[How to complete this task]
Under this line are the records; write out word for word the part that begins at the line containing "(hK : Foot.storeFields (notFld" and ends at the line containing "P (ucWrite s ag base i reg w v) := by", and no more.

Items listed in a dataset
-- ==== Sys2Proof/Laws/ClosedImages.lean ====
section
/-! SUPPORT. What the functions of Machine/Images.lean can write, and that they keep every closed property (Laws/Closed.lean). -/
namespace Sys2Proof.Machine

set_option Elab.async false
set_option linter.all false

def Foot.goWrite (K : Part → Bool) : Bool := K (.fld .goDue) && (K (.fld .IM_ERR_GOERR))

theorem goWrite_closed {K : Part → Bool} {P : State → Prop} {s : State} (hP : Closed K P) (hK : Foot.goWrite K = true) (hs_s
    : P s) :
    P (goWrite s) := by
  simp only [Foot.goWrite, Bool.and_eq_true] at hK
  obtain ⟨hK0, hK1⟩ := hK
  unfold goWrite
  with_reducible repeat' first
    | assumption
    | refine hP.raise ?_ ?_
    | refine ite_closed ?_ ?_
    | split

theorem goWrite_get {s : State} {fld0 : Fld} {i0 j0 : Nat} (hK : Foot.goWrite (notFld fld0) = true)  : (goWrite s).get fld0
    i0 j0 = s.get fld0 i0 j0 :=
  goWrite_closed (P := fun x => x.get fld0 i0 j0 = s.get fld0 i0 j0) (field_closed fld0 i0 j0 _) hK  rfl

def Foot.slWrite (K : Part → Bool) : Bool := K (.fld .IM_ERR_SLERR) && (K (.fld .perNext) && (K (.fld .WP_RSTAT_RLEFT) && (K
    (.fld .pmbNom) && (K (.fld .imgVset) && (Foot.reportIllegal K && (Foot.rankAll K && ((allFld fun f => K (.fld f)))))))))

theorem slWrite_closed {K : Part → Bool} {P : State → Prop} {s : State} {a : Nat} {v : Int} (hP : Closed K P) (hK :
    Foot.slWrite K = true) (hs_s : P s) :
    P (slWrite s a v) := by
  simp only [Foot.slWrite, Bool.and_eq_true] at hK
  obtain ⟨hK0, hK1, hK2, hK3, hK4, hK5, hK6, hK7⟩ := hK
  unfold slWrite
  with_reducible repeat' first
    | assumption
    | refine allFld_fld ?_ _
    | refine reportIllegal_closed hP ?_ ?_
    | refine rankAll_closed hP ?_ ?_
    | refine hP.put _ _ _ _ _ ?_ ?_
    | refine hP.raise ?_ ?_
    | refine Closed.each ?_ _ ?_
    | refine Closed.when ?_ ?_
    | intro _
    | (extract_lets +onlyGivenNames x; apply thenHave (p := P x); (unfold x; clear x); rotate_left 1; (intro hx; clear_value x))
    | (extract_lets +onlyGivenNames x; clear_value x)
    | refine ite_closed ?_ ?_
    | split

theorem slWrite_get {s : State} {a : Nat} {v : Int} {fld0 : Fld} {i0 j0 : Nat} (hK : Foot.slWrite (notFld fld0) = true)  :
    (slWrite s a v).get fld0 i0 j0 = s.get fld0 i0 j0 :=
  slWrite_closed (P := fun x => x.get fld0 i0 j0 = s.get fld0 i0 j0) (field_closed fld0 i0 j0 _) hK  rfl

def Foot.rsDoneWrite (K : Part → Bool) : Bool := K (.fld .rsDone) && (K (.fld .IM_ERR_RSERR))

theorem rsDoneWrite_closed {K : Part → Bool} {P : State → Prop} {s : State} {mask : Int} (hP : Closed K P) (hK :
    Foot.rsDoneWrite K = true) (hs_s : P s) :
    P (rsDoneWrite s mask) := by
  simp only [Foot.rsDoneWrite, Bool.and_eq_true] at hK
  obtain ⟨hK0, hK1⟩ := hK
  unfold rsDoneWrite
  with_reducible repeat' first
    | assumption
    | refine hP.put _ _ _ _ _ ?_ ?_
    | refine hP.raise ?_ ?_
    | refine Closed.each ?_ _ ?_
    | intro _
    | refine ite_closed ?_ ?_
    | split

theorem rsDoneWrite_get {s : State} {mask : Int} {fld0 : Fld} {i0 j0 : Nat} (hK : Foot.rsDoneWrite (notFld fld0) = true)  :
    (rsDoneWrite s mask).get fld0 i0 j0 = s.get fld0 i0 j0 :=
  rsDoneWrite_closed (P := fun x => x.get fld0 i0 j0 = s.get fld0 i0 j0) (field_closed fld0 i0 j0 _) hK  rfl

def Foot.armTrial (K : Part → Bool) : Bool := K (.fld .trialEnd) && (K (.fld .IM_TRIAL_RUN))

theorem armTrial_closed {K : Part → Bool} {P : State → Prop} {s : State} {base : Nat} {sl : Nat} (hP : Closed K P) (hK :
    Foot.armTrial K = true) (hs_s : P s) :
    P (armTrial s base sl) := by
  simp only [Foot.armTrial, Bool.and_eq_true] at hK
  obtain ⟨hK0, hK1⟩ := hK
  unfold armTrial
  with_reducible repeat' first
    | assumption
    | refine hP.put _ _ _ _ _ ?_ ?_
    | refine hP.raise ?_ ?_
    | (extract_lets +onlyGivenNames x; apply thenHave (p := P x); (unfold x; clear x); rotate_left 1; (intro hx; clear_value x))
    | (extract_lets +onlyGivenNames x; clear_value x)
    | refine ite_closed ?_ ?_
    | split

theorem armTrial_get {s : State} {base : Nat} {sl : Nat} {fld0 : Fld} {i0 j0 : Nat} (hK : Foot.armTrial (notFld fld0) = true)
     : (armTrial s base sl).get fld0 i0 j0 = s.get fld0 i0 j0 :=
  armTrial_closed (P := fun x => x.get fld0 i0 j0 = s.get fld0 i0 j0) (field_closed fld0 i0 j0 _) hK  rfl

def Foot.attest (K : Part → Bool) : Bool := K (.fld .attPend) && (Foot.snapStart K)

theorem attest_closed {K : Part → Bool} {P : State → Prop} {s : State} (hP : Closed K P) (hK : Foot.attest K = true) (hs_s :
    P s) :
    P (attest s) := by
  simp only [Foot.attest, Bool.and_eq_true] at hK
  obtain ⟨hK0, hK1⟩ := hK
  unfold attest
  with_reducible repeat' first
    | assumption
    | refine snapStart_closed hP ?_ ?_
    | refine hP.raise ?_ ?_
    | refine ite_closed ?_ ?_
    | split

theorem attest_get {s : State} {fld0 : Fld} {i0 j0 : Nat} (hK : Foot.attest (notFld fld0) = true)  : (attest s).get fld0 i0
    j0 = s.get fld0 i0 j0 :=
  attest_closed (P := fun x => x.get fld0 i0 j0 = s.get fld0 i0 j0) (field_closed fld0 i0 j0 _) hK  rfl

def Foot.putKindBit (K : Part → Bool) : Bool := true

theorem putKindBit_closed {K : Part → Bool} {P : State → Prop} {s : State} {f : Fld} {k : Nat} {b : Bool} (hP : Closed K P)
    (hK : Foot.putKindBit K = true) (hK_f : K (.fld f) = true) (hs_s : P s) :
    P (putKindBit s f k b) := by
  unfold putKindBit
  with_reducible repeat' first
    | assumption
    | refine hP.setBits ?_ ?_
    | refine hP.clrBits ?_ ?_
    | refine ite_closed ?_ ?_
    | split

theorem putKindBit_get {s : State} {f : Fld} {k : Nat} {b : Bool} {fld0 : Fld} {i0 j0 : Nat} (hK : Foot.putKindBit (notFld
    fld0) = true) (hg_f : (decide (f = fld0)) = false) : (putKindBit s f k b).get fld0 i0 j0 = s.get fld0 i0 j0 :=
  putKindBit_closed (P := fun x => x.get fld0 i0 j0 = s.get fld0 i0 j0) (field_closed fld0 i0 j0 _) hK (notFld_true hg_f) rfl

def Foot.putDigest (K : Part → Bool) : Bool := K .digests

theorem putDigest_closed {K : Part → Bool} {P : State → Prop} {s : State} {n : Nat} {d : List Byte} (hP : Closed K P) (hK :
    Foot.putDigest K = true) (hs_s : P s) :
    P (putDigest s n d) := by
  simp only [Foot.putDigest, Bool.and_eq_true] at hK
  unfold putDigest
  with_reducible repeat' first
    | assumption
    | intro _
    | refine hP.remake _ _ _ _ _ _ _ _ _ _ _ _ _ _ _ _ _ _ _ _ _ _ _ (hs := ?_); first | assumption
    | refine ite_closed ?_ ?_
    | split

theorem putDigest_get {s : State} {n : Nat} {d : List Byte} {fld0 : Fld} {i0 j0 : Nat} (hK : Foot.putDigest (notFld fld0) =
    true)  : (putDigest s n d).get fld0 i0 j0 = s.get fld0 i0 j0 :=
  putDigest_closed (P := fun x => x.get fld0 i0 j0 = s.get fld0 i0 j0) (field_closed fld0 i0 j0 _) hK  rfl

def Foot.bringInForce (K : Part → Bool) : Bool := K (.fld .imgVer) && (Foot.putKindBit K && (Foot.putDigest K && (K (.fld
    .IM_STATE_SLOT) && (K (.fld .IM_STATE_FALLBK)))))

theorem bringInForce_closed {K : Part → Bool} {P : State → Prop} {s : State} {base : Nat} {k : Nat} {sl : Nat} {m : Image}
    (hP : Closed K P) (hK : Foot.bringInForce K = true) (hs_s : P s) :
    P (bringInForce s base k sl m) := by
  simp only [Foot.bringInForce, Bool.and_eq_true] at hK
  obtain ⟨hK0, hK1, hK2, hK3, hK4⟩ := hK
  unfold bringInForce
  with_reducible repeat' first
    | assumption
    | refine putKindBit_closed hP ?_ ?_ ?_
    | refine putDigest_closed hP ?_ ?_
    | refine hP.put _ _ _ _ _ ?_ ?_
    | (extract_lets +onlyGivenNames x; apply thenHave (p := P x); (unfold x; clear x); rotate_left 1; (intro hx; clear_value x))
    | (extract_lets +onlyGivenNames x; clear_value x)

theorem bringInForce_get {s : State} {base : Nat} {k : Nat} {sl : Nat} {m : Image} {fld0 : Fld} {i0 j0 : Nat} (hK :
    Foot.bringInForce (notFld fld0) = true)  : (bringInForce s base k sl m).get fld0 i0 j0 = s.get fld0 i0 j0 :=
  bringInForce_closed (P := fun x => x.get fld0 i0 j0 = s.get fld0 i0 j0) (field_closed fld0 i0 j0 _) hK  rfl

def Foot.fitFlash (K : Part → Bool) : Bool := K (.fld .flashRo) && (K (.fld .flashSize) && (K .flash))
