-- ==== Sys2Proof/Laws/ClosedAccess.lean ====
section
/-! SUPPORT. What the functions of Machine/Access.lean can write, and that they keep every closed property (Laws/Closed.lean). -/
namespace Sys2Proof.Machine

set_option Elab.async false
set_option linter.all false

def Foot.reservedWrite (K : Part → Bool) : Bool := Foot.irRefuse K

theorem reservedWrite_closed {K : Part → Bool} {P : State → Prop} {s : State} {ag : Agent} {a : Nat} (hP : Closed K P) (hK :
    Foot.reservedWrite K = true) (hs_s : P s) :
    P (reservedWrite s ag a) := by
  simp only [Foot.reservedWrite, Bool.and_eq_true] at hK
  unfold reservedWrite
  with_reducible repeat' first
    | assumption
    | refine irRefuse_closed hP ?_ ?_
    | refine ite_closed ?_ ?_
    | split

theorem reservedWrite_get {s : State} {ag : Agent} {a : Nat} {fld0 : Fld} {i0 j0 : Nat} (hK : Foot.reservedWrite (notFld
    fld0) = true)  : (reservedWrite s ag a).get fld0 i0 j0 = s.get fld0 i0 j0 :=
  reservedWrite_closed (P := fun x => x.get fld0 i0 j0 = s.get fld0 i0 j0) (field_closed fld0 i0 j0 _) hK  rfl

def Foot.storeField (K : Part → Bool) : Bool := K .writes && (Foot.reportIllegal K && ((allFld fun f => K (.fld f))))

theorem storeField_closed {K : Part → Bool} {P : State → Prop} {s : State} {a : Nat} {f : FieldRow} {i : Nat} {j : Nat} {w :
    Option Nat} {v : Int} (hP : Closed K P) (hK : Foot.storeField K = true) (hs_s : P s) :
    P (storeField s a f i j w v) := by
  simp only [Foot.storeField, Bool.and_eq_true] at hK
  obtain ⟨hK0, hK1, hK2⟩ := hK
  unfold storeField
  with_reducible repeat' first
    | assumption
    | refine allFld_fld ?_ _
    | refine reportIllegal_closed hP ?_ ?_
    | refine hP.put _ _ _ _ _ ?_ ?_
    | refine hP.setBits ?_ ?_
    | refine hP.clrBits ?_ ?_
    | refine hP.later ?_ ?_
    | (extract_lets +onlyGivenNames x; apply thenHave (p := P x); (unfold x; clear x); rotate_left 1; (intro hx; clear_value x))
    | (extract_lets +onlyGivenNames x; clear_value x)
    | refine ite_closed ?_ ?_
    | split

theorem storeField_get {s : State} {a : Nat} {f : FieldRow} {i : Nat} {j : Nat} {w : Option Nat} {v : Int} {fld0 : Fld} {i0
    j0 : Nat} (hK : Foot.storeField (notFld fld0) = true)  : (storeField s a f i j w v).get fld0 i0 j0 = s.get fld0 i0 j0 :=
  storeField_closed (P := fun x => x.get fld0 i0 j0 = s.get fld0 i0 j0) (field_closed fld0 i0 j0 _) hK  rfl

def Foot.storeFields (K : Part → Bool) : Bool := Foot.storeField K

theorem storeFields_closed {K : Part → Bool} {P : State → Prop} {s : State} {reg : RegRow} {i : Nat} {j : Nat} {w : Option
    Nat} {v : Int} (hP : Closed K P) (hK : Foot.storeFields K = true) (hs_s : P s) :
    P (storeFields s reg i j w v) := by
  simp only [Foot.storeFields, Bool.and_eq_true] at hK
  unfold storeFields
  with_reducible repeat' first
    | assumption
    | refine storeField_closed hP ?_ ?_
    | refine Closed.each ?_ _ ?_
    | intro _

theorem storeFields_get {s : State} {reg : RegRow} {i : Nat} {j : Nat} {w : Option Nat} {v : Int} {fld0 : Fld} {i0 j0 : Nat}
    (hK : Foot.storeFields (notFld fld0) = true)  : (storeFields s reg i j w v).get fld0 i0 j0 = s.get fld0 i0 j0 :=
  storeFields_closed (P := fun x => x.get fld0 i0 j0 = s.get fld0 i0 j0) (field_closed fld0 i0 j0 _) hK  rfl

def Foot.ucWrite (K : Part → Bool) : Bool := K (.fld .UC_STATUS_LDERR) && (Foot.microwordWrite K && (Foot.decodeEntryWrite K
    && (Foot.storeFields K)))

theorem ucWrite_closed {K : Part → Bool} {P : State → Prop} {s : State} {ag : Agent} {base : Nat} {i : Nat} {reg : RegRow} {w
    : Option Nat} {v : Int} (hP : Closed K P) (hK : Foot.ucWrite K = true) (hs_s : P s) :
    P (ucWrite s ag base i reg w v) := by
  simp only [Foot.ucWrite, Bool.and_eq_true] at hK
  obtain ⟨hK0, hK1, hK2, hK3⟩ := hK
  unfold ucWrite
  with_reducible repeat' first
    | assumption
    | refine microwordWrite_closed hP ?_ ?_
    | refine decodeEntryWrite_closed hP ?_ ?_
    | refine storeFields_closed hP ?_ ?_
    | refine hP.raise ?_ ?_
    | (extract_lets +onlyGivenNames x; apply thenHave (p := P x); (unfold x; clear x); rotate_left 1; (intro hx; clear_value x))
    | (extract_lets +onlyGivenNames x; clear_value x)
    | refine ite_closed ?_ ?_
    | split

[Task solution]
    (hK : Foot.storeFields (notFld fld0) = true)  : (storeFields s reg i j w v).get fld0 i0 j0 = s.get fld0 i0 j0 :=
  storeFields_closed (P := fun x => x.get fld0 i0 j0 = s.get fld0 i0 j0) (field_closed fld0 i0 j0 _) hK  rfl

def Foot.ucWrite (K : Part → Bool) : Bool := K (.fld .UC_STATUS_LDERR) && (Foot.microwordWrite K && (Foot.decodeEntryWrite K
    && (Foot.storeFields K)))

theorem ucWrite_closed {K : Part → Bool} {P : State → Prop} {s : State} {ag : Agent} {base : Nat} {i : Nat} {reg : RegRow} {w
    : Option Nat} {v : Int} (hP : Closed K P) (hK : Foot.ucWrite K = true) (hs_s : P s) :
    P (ucWrite s ag base i reg w v) := by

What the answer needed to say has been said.